High-level Synthesis from AutoESL: A Game-changer for Chip Design

SI Team
Monday, November 1, 2010
SI Team
The theory of natural selection dictates that companies that adapt and change will survive and prosper, while those who don’t will ultimately perish. Chip design is in the midst of a major disruptive change. How can the industry adapt and survive this period of extreme change?

“Due to the enormous complexity of systems, the trend today is toward building application-platform oriented SoC’s that are processor-centric, through not only ASICs but increasingly using FPGAs,” says Atul Sharan, President & CEO of AutoESL. “We were fortunate to have some very unique technology from UCLA where Professor Jason Cong applied the latest computer science principles to come up with a unique architecture for our tools” he adds.

As system companies look for application ready hardware-software platforms, semiconductor companies are seeking to add new IP including processor cores to their platforms in order to have some real differentiation. System companies that can target these platforms with their own unique algorithms and take it to market first will win. This is where AutoESL’s HLS technology is a key enabler – by providing fully automated path from algorithm to silicon, it is the only solution that uniquely delivers optimized Performance, Power and Area — all the same time.

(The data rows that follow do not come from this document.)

def noPart : Part := ⟨0, 0, 0, 0, 0, [], 0, 0, 0, 0, 0, 0, 0, 0, false⟩
/-- What the participants of a collective must agree in, as one number (R390). -/
def Part.desc (p : Part) : Nat := p.list.foldl (fun a n => a * 2 ^ 20 + n) (p.kind + p.n * 2 ^ 2 + p.ppart * 2 ^ 34 + p.root * 2 ^ 44 + 2 ^ 56)
def Gateway.lead (g : Gateway) : Part := g.parts.headD noPart
def Gateway.size (g : Gateway) : Nat := g.lead.size
def Gateway.chunk (g : Gateway) (k : Nat) : Chunk := NMap.getD g.chunks k {}
/-- Every chunk of the collective. -/
def Gateway.allChunks (g : Gateway) : List Nat := if g.lead.kind = 3 then [0] else List.range g.size
/-- The chunks this package writes. -/
def Gateway.wanted (g : Gateway) : List Nat := if g.lead.kind = 1 then [g.self_] else g.allChunks
/-- The contributors that make chunk `k` complete. -/
def Gateway.full (g : Gateway) (k : Nat) : Nat :=
  if g.lead.kind ≤ 1 then 2 ^ g.size - 1 else if g.lead.kind = 2 then 2 ^ k else 2 ^ g.lead.root
/-- Has every participant joined? -/
def Gateway.joined (g : Gateway) : Bool := decide (g.lead.ppart ≤ g.parts.length)
def State.modGate (s : State) (n : Nat) (f : Gateway → Gateway) : State :=
  match NMap.get? s.gates n with
  | some g => { s with gates := NMap.set s.gates n (f g) }
  | none => s
def State.modChunk (s : State) (n k : Nat) (f : Chunk → Chunk) : State :=
  s.modGate n fun g => { g with chunks := NMap.set g.chunks k (f (g.chunk k)) }

/-- The first value of a descriptor that breaks R389, but for the package list. -/
def collBad (ws : List Word) : Option Nat :=
  let w := fun i => (ws.getD i 0).toNat
  let above := fun (i n : Nat) => w i / 2 ^ n * 2 ^ n
  let bad := fun (i z : Nat) => if 2 ^ 57 ≤ w i then above i 57 else if w i % z ≠ 0 then w i else 0
  if bits (w 2) 31 0 = 0 then some 0
  else firstOf [bad 0 128, bad 1 128, (ws.getD 2 0 &&& 0xF000FC0000000000).toNat, if 896 ≤ bits (w 2) 41 32 then bits (w 2) 41 32 else 0,
    above 3 32, bad 4 8, bad 5 8, bad 6 8, w 7]

/-- A participant joins the gateway slot of (job, TAG), or opens one (R389); a slot whose participants have all joined takes no more. One that
joins after the package has dropped out contributes nothing any more, and is served late (R390). -/
def State.joinGate (s : State) (job tag self_ : Nat) (p : Part) (d : Code) : State :=
  let open_ := s.gates.find? fun q => decide (q.2.job = job ∧ q.2.tag = tag) && !q.2.counted && !q.2.joined
  match open_ with
  | some (n, g) => (s.modGate n fun g => { g with parts := g.parts ++ [{ p with late := g.begun.isSome }] }).putS 1 0 d (BitVec.ofNat 64 (2 ^ 63 + g.seq % 2 ^ 63))
  | none =>
    match (List.range 64).find? fun i => (NMap.get? s.gates i).isNone with
    | none => s.putS 1 0 d 0
    | some n =>
      let g : Gateway := { seq := s.nextGate, job := job, tag := tag, since := s.cyc, parts := [p], self_ := self_ }
      { s with gates := NMap.set s.gates n g, nextGate := s.nextGate + 1 }.putS 1 0 d (BitVec.ofNat 64 (2 ^ 63 + g.seq % 2 ^ 63))

/-- COLL.ar, COLL.rs, COLL.ag, COLL.bc, kinds 0 to 3 (R389): it releases as FENCE.rel.pkg does, so the merges of the core's buffered updates
are asked for first (R317). -/
def collOp (i : Instr) (kind : Nat) (d a : Code) (s : State) : Out3 :=
  sop i false false s fun s => s.needJob fun job =>
    let va := (s.rdS a).toNat
    if va % 64 ≠ 0 then s.raiseWalk 0 va 0 0 0 3
    else s.freshRead va 64 fun bs s =>
      let ws := words8 8 bs
      let w := fun i => (ws.getD i 0).toNat
      let n := bits (w 2) 31 0
      let root := bits (w 2) 59 48
      match collBad ws with
      | some v => s.range 0 (BitVec.ofNat 64 v)
      | none => s.heldUntil (s.listWordsClear (w 4)) fun s => match s.readList (w 4) with
        | .error (l, st, q, at_) => s.raiseWalk 0 at_ 0 l st q
        | .ok ls => match pkgList ls 0 1 s.node with
          | .error v => s.range 0 (BitVec.ofNat 64 v)
          | .ok (j, nodes, _) =>
            if j ≠ job then s.range 0 (BitVec.ofNat 64 j)
            else if nodes.length ≤ root then s.range 0 (BitVec.ofNat 64 root)
            else if kind ≠ 3 ∧ n % (32 * nodes.length) ≠ 0 then s.range 0 (BitVec.ofNat 64 n)
            else
              let x := s.iss.ctx
              let c := s.iss.core
              let s0 := s.askMerges c fun _ => true
              let s1 := s0.enter { id := s0.curCore.nextAccess, ctx := x, gen := s.cur.gen, launch := s.cur.launch, kind := 5, scope := 5,
                                   at_ := s.cyc } false
              let p : Part := { core := c, kind := kind, n := n, ppart := bits (w 2) 41 32 + 1, root := root, list := nodes, src := w 0, dst := w 1,
                                stat := w 5, ctr := w 6, world := s.worldOf c x, ctx := x, gen := s.cur.gen, at_ := s1.curCore.nextAccess }
              .next (s1.joinGate job (w 3) (nodes.findIdx fun n => decide (n = s.node)) p d)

In a short time span of one-year, leading semiconductor and systems companies such as Microsoft, Xilinx, Harris, Alcatel-Lucent, Barco, Lockheed-Martin and National Instruments have adopted AutoESL’s products. The company is successfully taking complex algorithms into silicon, dramatically cutting down the time taken to get there and is targeting a wide range of applications - DSP, Video, Networking, Wireless and High Performance Computing.

With backing from both venture and corporate investors including Adams Capital Management, Xilinx and National Instruments, it has tapped into world class engineering talent from across the globe with R&D facilities in California and Beijing, China. Companies that adopt new approaches to chip design that address this rapidly evolving system-design paradigm will survive and prosper. And AutoESL is a critical component of enabling this shift.